Research Celebrates Positive Impact Of Cadet Forces

Cadets standing

An independent report has highlighted the positive impact the UK Cadet Forces has on young people’s development, Cadet Force Adult Volunteers (CFAVs) and wider society.  

The four-year study by the University of Northampton found Cadet Forces has a significant effect on young people, increasing their performance at school and improving their employment and career prospects. The impact is particularly strong for those Cadets that suffer economic and other disadvantages.

In July 2016 the Institute for Social Innovation and Impact at the university was commissioned to undertake the longitudinal research project named, What is the social impact and return on investment resulting from expenditure on the Cadet Forces in the UK?

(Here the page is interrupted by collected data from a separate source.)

-- ==== Sys2Proof/Machine/Flags.lean ====
section
/-! DEFINITION. STATUS and VALID as the words a host reads, and the valid bits as the commands test them.
The block has no arithmetic flags (R9): these are the fields R12 calls "flags written". -/

namespace Sys2Proof.Machine

/-- The 4-bit code of R99. -/
def ErrCode.code : ErrCode → BitVec 4
  | .ok => 0
  | .illegal => 1
  | .cost => 2
  | .keylen => 3
  | .uninit => 4
  | .nostate => 5

/-- STATUS.BUSY: 1 from the acceptance of a command until its completion (R27). -/
def State.busy (s : State) : Bool :=
  match s.sequencer with
  | .idle => false
  | .running _ => true

/-- STATUS as a word, bit 31 first (R27). -/
def Status.toWord (busy : Bool) (st : Status) : Word :=
  0#8 ++ st.lastop ++ 0#4 ++ st.errcode.code ++ 0#3
    ++ BitVec.ofBool st.ovr ++ BitVec.ofBool st.sticky ++ BitVec.ofBool st.err
    ++ BitVec.ofBool st.done ++ BitVec.ofBool busy

/-- The value a host read of STATUS returns (R27). -/
def State.statusWord (s : State) : Word := s.status.toWord s.busy

/-- VALID as a word, bit 31 first (R28). -/
def Valid.toWord (v : Valid) : Word :=
  0#6 ++ v.keyv ++ v.saltv ++ BitVec.ofBool v.drv ++ BitVec.ofBool v.dlv
    ++ BitVec.ofBool v.cv ++ BitVec.ofBool v.sv

/-- The value a host read of VALID returns (R28). -/
def State.validWord (s : State) : Word := s.valid.toWord

/-- VALID.SALTV[k] (R28). -/
def Valid.saltValid (v : Valid) (k : Nat) : Bool := v.saltv.getLsbD k

/-- VALID.KEYV[w] (R28). -/
def Valid.keyValid (v : Valid) (w : Nat) : Bool := v.keyv.getLsbD w

/-- A host write of SALTW[k] sets VALID.SALTV[k] (R22, R28). -/
def Valid.markSalt (v : Valid) (k : Nat) : Valid :=
  { v with saltv := v.saltv ||| BitVec.twoPow 4 k }

/-- A host write of KEYW[w] sets VALID.KEYV[w] (R22, R28). -/
def Valid.markKey (v : Valid) (w : Nat) : Valid :=
  { v with keyv := v.keyv ||| BitVec.twoPow 18 w }

end Sys2Proof.Machine
end

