-- ==== Sys2Proof/Machine/BlockCommands.lean ====
section
/-! DEFINITION. The meanings of INIT and ENCRYPT (40_blowfish_core.md). -/

namespace Sys2Proof.Machine

/-- INIT (R60): P and S become the canonical state and SV is set; nothing is checked. -/
def execInit (s : State) : Host.Outcome State Fault Refusal :=
  s.runChecked none fun s =>
    { s with cipher := canonicalCipher, valid := { s.valid with sv := true } }

/-- ENCRYPT (R61): UNINIT, then NOSTATE, then (DL, DR) <- EncryptBlock(DL, DR) as one simultaneous assignment. -/
def execEncrypt (s : State) : Host.Outcome State Fault Refusal :=
  s.runChecked (s.blockError.or s.seedError) fun s =>
    let b := s.cipher.encryptBlock ⟨s.dl, s.dr⟩
    { s with dl := b.left, dr := b.right }

end Sys2Proof.Machine
end

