-- ==== Sys2Proof/Laws/Window.lean ====
section
/-! SUPPORT. The register map said once: which register an offset belongs to, which offsets are reserved, and the ranges of
writable and readable offsets as conditions on `regAt`, so that no proof unfolds the map. -/

namespace Sys2Proof.Laws

open Sys2Proof.Machine

theorem arrayReg_eq_some_iff (base n : Nat) (reg : Fin n → Reg) (o : Nat) (r : Reg) :
    arrayReg base n reg o = some r ↔ ∃ k : Fin n, r = reg k ∧ base + 4 * k.val ≤ o ∧ o < base + 4 * k.val + 4 := by
  unfold arrayReg
  split
  · rename_i h
    constructor
    · intro hr
      cases hr
      exact ⟨_, rfl, by dsimp only; omega, by dsimp only; omega⟩
    · rintro ⟨k, rfl, h1, h2⟩
      have : (o - base) / 4 = k.val := by omega
      simp [this]
  · rename_i h
    constructor
    · intro hr; cases hr
    · rintro ⟨k, -, h1, h2⟩
      have := k.isLt
      exact absurd ⟨by omega, by omega⟩ h

theorem arrayReg_eq_none_iff (base n : Nat) (reg : Fin n → Reg) (o : Nat) :
    arrayReg base n reg o = none ↔ ¬ (base ≤ o ∧ o < base + 4 * n) := by
  unfold arrayReg
  split <;> simp_all

theorem controlReg_eq_none_iff (i : Nat) : controlReg i = none ↔ 7 ≤ i := by
  rcases Nat.lt_or_ge i 7 with h | h
  · interval_cases i <;> simp [controlReg]
  · obtain ⟨j, rfl⟩ := Nat.exists_eq_add_of_le' h
    simp [controlReg]

/-- The reserved offsets of R31, byte by byte. -/
theorem regAt_eq_none_iff (off : Offset) :
    regAt off = none ↔ (0x01C ≤ off.toNat ∧ off.toNat < 0x020) ∨ (0x030 ≤ off.toNat ∧ off.toNat < 0x040)
      ∨ (0x088 ≤ off.toNat ∧ off.toNat < 0x0A0) ∨ (0x0B8 ≤ off.toNat ∧ off.toNat < 0x100)
      ∨ (0x148 ≤ off.toNat ∧ off.toNat < 0x1000) := by
  have := off.isLt
  simp only [regAt, Option.or_eq_none_iff, arrayReg_eq_none_iff, controlReg_eq_none_iff]
  omega

/-- An offset in the word of a register lies at most 3 bytes above the offset of that register. -/
theorem regAt_cases {off : Offset} {r : Reg} (h : regAt off = some r) :
    (regOffset r).toNat ≤ off.toNat ∧ off.toNat < (regOffset r).toNat + 4 := by
  simp only [regAt, Option.or_eq_some_iff, arrayReg_eq_some_iff, Option.or_eq_none_iff] at h
  rcases h with ((((h | ⟨-, k, rfl, h⟩) | ⟨-, k, rfl, h⟩) | ⟨-, k, rfl, h⟩) | ⟨-, k, rfl, h⟩) | ⟨-, k, rfl, h⟩
  · unfold controlReg at h
    split at h <;> cases h <;> simp [regOffset] <;> omega
  all_goals
    have := k.isLt
    simp only [regOffset, BitVec.toNat_ofNat]
    omega


/-- The first column of the map of R31, as numbers. -/
theorem regOffset_val (r : Reg) : (regOffset r).toNat =
    match r with
    | .cmd => 0x000
    | .status => 0x004
    | .valid => 0x008
    | .cost => 0x00C
    | .keylen => 0x010
    | .dl => 0x014
    | .dr => 0x018
    | .saltw k => 0x020 + 4 * k.val
    | .keyw w => 0x040 + 4 * w.val
    | .cdata j => 0x0A0 + 4 * j.val
    | .pw i => 0x100 + 4 * i.val
    | .sw m => 0x1000 + 4 * m.val := by
  cases r <;> simp only [regOffset, BitVec.toNat_ofNat] <;> first | rfl | omega

/-- What `regAt` answers, whole: the register whose four bytes hold the offset. -/
theorem regAt_eq_some_iff (off : Offset) (r : Reg) :
    regAt off = some r ↔ (regOffset r).toNat ≤ off.toNat ∧ off.toNat < (regOffset r).toNat + 4 := by
  refine ⟨regAt_cases, fun h => ?_⟩
  rw [regOffset_val] at h
  cases hr : regAt off with
  | none =>
    rw [regAt_eq_none_iff] at hr
    exfalso
    cases r <;> dsimp only at h <;> omega
  | some r' =>
    have h' := regAt_cases hr
    rw [regOffset_val] at h'
    cases r <;> cases r' <;> dsimp only at h h' <;>
      first
      | rfl
      | (exfalso; omega)
      | (congr 2; apply Fin.ext; omega)
/-- The writable offsets are the aligned ones at a register the host may write. -/
theorem writableOffset_iff (off : Offset) :
    WritableOffset off ↔ off.toNat % 4 = 0 ∧ ∃ r, regAt off = some r ∧ regWritable r = true := by
  have := off.isLt
  constructor
  · rintro ⟨h4, h⟩
    refine ⟨h4, ?_⟩
    cases hr : regAt off with
    | none => rw [regAt_eq_none_iff] at hr; omega
    | some r =>
      refine ⟨r, rfl, ?_⟩
      have h' := regAt_cases hr
      rw [regOffset_val] at h'
      cases r <;> first | rfl | (exfalso; dsimp only at h'; omega)
  · rintro ⟨h4, r, hr, hw⟩
    refine ⟨h4, ?_⟩
    have h' := regAt_cases hr
    rw [regOffset_val] at h'
    cases r <;> first | (cases hw; done) | (dsimp only at h'; omega)

/-- The readable offsets are the aligned ones at a register other than CMD. -/
theorem readableOffset_iff (off : Offset) :
    ReadableOffset off ↔ off.toNat % 4 = 0 ∧ ∃ r, regAt off = some r ∧ r ≠ .cmd := by
  have := off.isLt
  constructor
  · rintro ⟨h4, h⟩
    refine ⟨h4, ?_⟩
    cases hr : regAt off with
    | none => rw [regAt_eq_none_iff] at hr; omega
    | some r =>
      refine ⟨r, rfl, ?_⟩
      rintro rfl
      have h' := regAt_cases hr
      rw [regOffset_val] at h'
      dsimp only at h'
      omega
  · rintro ⟨h4, r, hr, hw⟩
    refine ⟨h4, ?_⟩
    have h' := regAt_cases hr
    rw [regOffset_val] at h'
    cases r <;> first | exact absurd rfl hw | (dsimp only at h'; omega)

end Sys2Proof.Laws
end

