/-! ### BCRYPT and the four commands, each accepted and completed (R77) -/

/-- LASTOP after a command's own word was accepted and the command has completed. -/
theorem exec_acceptCommand_lastop {i : Instr} {s t : State}
    (h : exec i (s.acceptCommand (encode i)) = .next t) : t.status.lastop = i.opcode := by
  rw [exec_lastop h, acceptCommand_status]
  exact (encode_fields i).2

theorem exec_init_acceptCommand (w : Word) (s : State) :
    ∃ t, exec .init (s.acceptCommand w) = .next t ∧ t.Seeded ∧ t.cipher = canonicalCipher :=
  ⟨_, execInit_eq _, by rw [State.Seeded, finish_valid], by simp⟩

theorem exec_expandKeySalt_acceptCommand {s : State} (hs : BcryptReady s) (hseeded : s.Seeded) (w : Word) :
    ∃ t, exec .expandKeySalt (s.acceptCommand w) = .next t ∧ t.Seeded
      ∧ t.cipher = s.cipher.expandSalted (kwKey s) s.saltw := by
  obtain ⟨-, hlen, hkey, hsalt⟩ := hs.acceptCommand w
  refine ⟨_, expandKeySaltRunsSaltedPass _ hlen hkey hsalt hseeded, hseeded, ?_⟩
  rw [(sameOperands_acceptCommand w s).kwKey_eq, acceptCommand_cipher, acceptCommand_saltw]

theorem exec_eksLoop_acceptCommand {s : State} (hs : BcryptReady s) (hseeded : s.Seeded) (w : Word) :
    ∃ t, exec .eksLoop (s.acceptCommand w) = .next t ∧ t.Seeded
      ∧ t.cipher = s.cipher.rekeyLoop s.cost.toNat (kwKey s) (kwSalt s) := by
  have hops := sameOperands_acceptCommand w s
  refine ⟨_, exec_eksLoop_of_ready (hs.acceptCommand w) hseeded, hseeded, ?_⟩
  rw [finish_cipher, hops.kwKey_eq, hops.kwSalt_eq, acceptCommand_cipher, acceptCommand_cost]

theorem exec_digest_acceptCommand {s : State} (hseeded : s.Seeded) (w : Word) :
    ∃ t, exec .digest (s.acceptCommand w) = .next t ∧ t.cipher = s.cipher ∧ t.cdata = s.cipher.digest
      ∧ t.valid.sv = true ∧ t.valid.cv = true :=
  ⟨_, exec_digest_of_seeded hseeded, by simp, by simp, hseeded, by simp⟩

theorem exec_bcrypt_acceptCommand {s : State} (hs : BcryptReady s) (w : Word) :
    ∃ t, exec .bcrypt (s.acceptCommand w) = .next t ∧ t.cipher = bcryptCipher s
      ∧ t.cdata = (bcryptCipher s).digest ∧ t.valid.sv = true ∧ t.valid.cv = true := by
  have hcipher := (sameOperands_acceptCommand w s).bcryptCipher_eq
  refine ⟨_, exec_bcrypt_of_ready (hs.acceptCommand w), ?_, ?_, by simp, by simp⟩
  · rw [finish_cipher, hcipher]
  · rw [finish_cdata, hcipher]
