-- ==== Sys2Proof/Machine/Step.lean ====
section
/-! DEFINITION. One step of the machine (R9): take what the host presents next, move the stream on by one, and run it. With
nothing presented the core is idle and keeps its state (R132, R146). -/

namespace Sys2Proof.Machine

/-- One step. -/
def step (s : State) : Host.Outcome State Fault Refusal :=
  match fetch s with
  | .nothing => .next s.advance.quiet
  | .reset => .next s.advance.applyReset
  | .instr i => exec i s.advance
  | .rejected e => .refused (.notAMessage e)

/-- `s` with the table word presented next, before whatever else the host has yet to apply. -/
def State.withFetchWord (s : State) (nbits w : Nat) : State :=
  { s with input := wordInput nbits w :: s.input }

end Sys2Proof.Machine
end

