/-- A few words of the opcode table, written out bit by bit from R53, R54 and R62, decode to the instruction they
stand for. That the data byte's word is the row DATA_ORPHAN is the model's choice, since the three data rows have that
one word and it is read in the context after reset (log 9, DESIGN CHOICE); that the first byte of a message stands
highest in its word is read from the table by inference (log 8, DEDUCED). -/
def Obligations.SampleWordsDecode : Prop :=
  decodeTableWord 8 0b11111000 = some (.rt 0b000#3) ∧
  decodeTableWord 8 0b11110111 = some (.stUnsupSys 0b111#3) ∧
  decodeTableWord 8 0b10010011 = some (.stNoteOn 3#4) ∧
  decodeTableWord 8 0b01000000 = some (.dataOrphan 64#7) ∧
  decodeTableWord 24 0b100100000100000001111111 = some (.noteOn 0#4 64#7 127#7) ∧
  decodeTableWord 24 0b100100000011110000000000 = some (.noteOnV0 0#4 60#7) ∧
  decodeTableWord 24 0b111000000000000001000000 = some (.pitchBend 0#4 0#7 64#7) ∧
  decodeTableWord 16 0b1100000000000101 = some (.progChange 0#4 5#7)

/-! ### Reset, the idle cycle, and how a step runs -/

/-- The reset state is the fresh `ParserState` (R21, which is the spec's own decision D1), which is `Idle` (R14), with no
message and no event on the wires (R135). The empty input and Sink record are the model's (log 1, log 2). -/
def Obligations.ResetIsFreshIdle : Prop :=
  State.reset.parser = ⟨none, [], 0⟩ ∧ State.reset.parser.isIdle = true ∧ State.reset.parser.wf = true ∧
    State.reset.message = none ∧ State.reset.event = none ∧ State.reset.inv = true

/-- A cycle with `rst == 1` loads the fresh state from ANY state, well-formed or not, puts both valid strobes at 0, and
loses the byte offered in the same cycle (R137, the spec's own decision D16). -/
def Obligations.ResetCycleWins : Prop :=
  ∀ (s : State) (c : PortCycle) (rest : List Input), s.input = .cycle c :: rest → c.rst = true →
    step s = .next { s with parser := ⟨none, [], 0⟩, input := rest, message := none, event := none }

/-- Between bytes the core keeps `ParserState` unchanged (R132, derived in the spec): a cycle with `in_valid` 0 changes
nothing but the strobes; that a step with nothing presented is such a cycle is the model's choice (log 3). -/
def Obligations.NoByteKeepsTheState : Prop :=
  ∀ s : State,
    (s.input = [] → step s = .next { s with message := none, event := none }) ∧
    (∀ (c : PortCycle) (rest : List Input), s.input = .cycle c :: rest → c.rst = false → c.inValid = false →
      step s = .next { s with input := rest, message := none, event := none })

/-- A step runs the decoded instruction: an offered byte as the row its class and the state select, a message as the
Translator's row, after the input has moved on by one; bytes that are no message are refused by name. That a message is an input of its own is the model's choice (log 7). -/
def Obligations.StepRunsTheDecodedRow : Prop :=
  ∀ (s : State) (rest : List Input),
    (∀ c : PortCycle, s.input = .cycle c :: rest → c.rst = false → c.inValid = true →
      step s = exec (decodeByte s.parser.dataContext c.inByte) { s with input := rest }) ∧
    (∀ (bytes : List Byte) (i : Instr), s.input = .message bytes :: rest → decodeMessage bytes = .ok i →
      step s = exec i { s with input := rest }) ∧
    (∀ (bytes : List Byte) (e : DecodeError), s.input = .message bytes :: rest → decodeMessage bytes = .error e →
      step s = .refused (.notAMessage e))

/-- The word placed by `withFetchWord` is what the very next step runs, wherever the table word decodes and the state's
data context is the one right after reset. How a word is placed is the model's choice (log 1, log 8, log 9). -/
def Obligations.PlacedWordRunsNext : Prop :=
  ∀ (s : State) (nbits w : Nat) (i : Instr), s.parser.dataContext = .idle → decodeTableWord nbits w = some i →
    step (s.withFetchWord nbits w) = exec i s

/-! ### The byte rows: what each instruction does -/

/-- RT (R71): every byte `0xF8` to `0xFF`, in every well-formed state: nothing written, nothing emitted. -/
def Obligations.RealTimeByteIsIgnored : Prop :=
  ∀ (s : State) (code : BitVec 3), s.parser.wf = true →
    decodeByte s.parser.dataContext (0b11111#5 ++ code) = .rt code ∧
    exec (.rt code) s = .next { s with message := none, event := none }

/-- ST_NOTE_OFF, ST_NOTE_ON, ST_CTRL_CHANGE, ST_PITCH_BEND (R72, R73, R75, R78): latch the byte, make it the whole buffer,
await two data bytes, whatever the three fields held; nothing is emitted. -/
def Obligations.TwoDataStatusLatches : Prop :=
  ∀ (s : State) (ch : Channel), s.parser.wf = true →
    (decodeByte s.parser.dataContext (0x8#4 ++ ch) = .stNoteOff ch ∧
      exec (.stNoteOff ch) s =
        .next { s with parser := ⟨some (0x8#4 ++ ch), [0x8#4 ++ ch], 2⟩, message := none, event := none }) ∧
    (decodeByte s.parser.dataContext (0x9#4 ++ ch) = .stNoteOn ch ∧
      exec (.stNoteOn ch) s =
        .next { s with parser := ⟨some (0x9#4 ++ ch), [0x9#4 ++ ch], 2⟩, message := none, event := none }) ∧
    (decodeByte s.parser.dataContext (0xB#4 ++ ch) = .stCtrlChange ch ∧
      exec (.stCtrlChange ch) s =
        .next { s with parser := ⟨some (0xB#4 ++ ch), [0xB#4 ++ ch], 2⟩, message := none, event := none }) ∧
    (decodeByte s.parser.dataContext (0xE#4 ++ ch) = .stPitchBend ch ∧
      exec (.stPitchBend ch) s =
        .next { s with parser := ⟨some (0xE#4 ++ ch), [0xE#4 ++ ch], 2⟩, message := none, event := none })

The research project was designed to help understand the social impact and return on investment resulting from the Ministry of Defence’s expenditure on Cadets and the Cadet Expansion Programme.

Professor Simon Denny, Institute for Social Innovation and Impact, the University of Northampton said:

‘Our research has concluded that the Cadet Forces provide structured challenge, discipline, training, education and, importantly, fun. Cadets and their adult volunteer instructors gain new skills and qualifications which increase their education and employment opportunities.

‘The positive impacts on social mobility are, frankly, amazing. The Cadet Forces represent a very good use of taxpayers’ money.’

The report found participation in the Cadet Forces developed a number of key attributes which enhances young people’s:

  • Communication skills
  • Confidence
  • Resilience
  • Leadership
  • Respect for diversity

Improved mental and physical well-being and strong community links are included in the findings. The well-being benefits from participation may result in fewer visits to the GP or less use of mental health support services.

In addition, research found Cadet Forces also deliver a wide range of other impacts. The approximate 29,000 CFAVs each provide around 400 hours volunteering per annum, worth a total of 11.6 million hours per year. These CFAVs can gain other benefits from their volunteering such as improved career prospects and health benefits.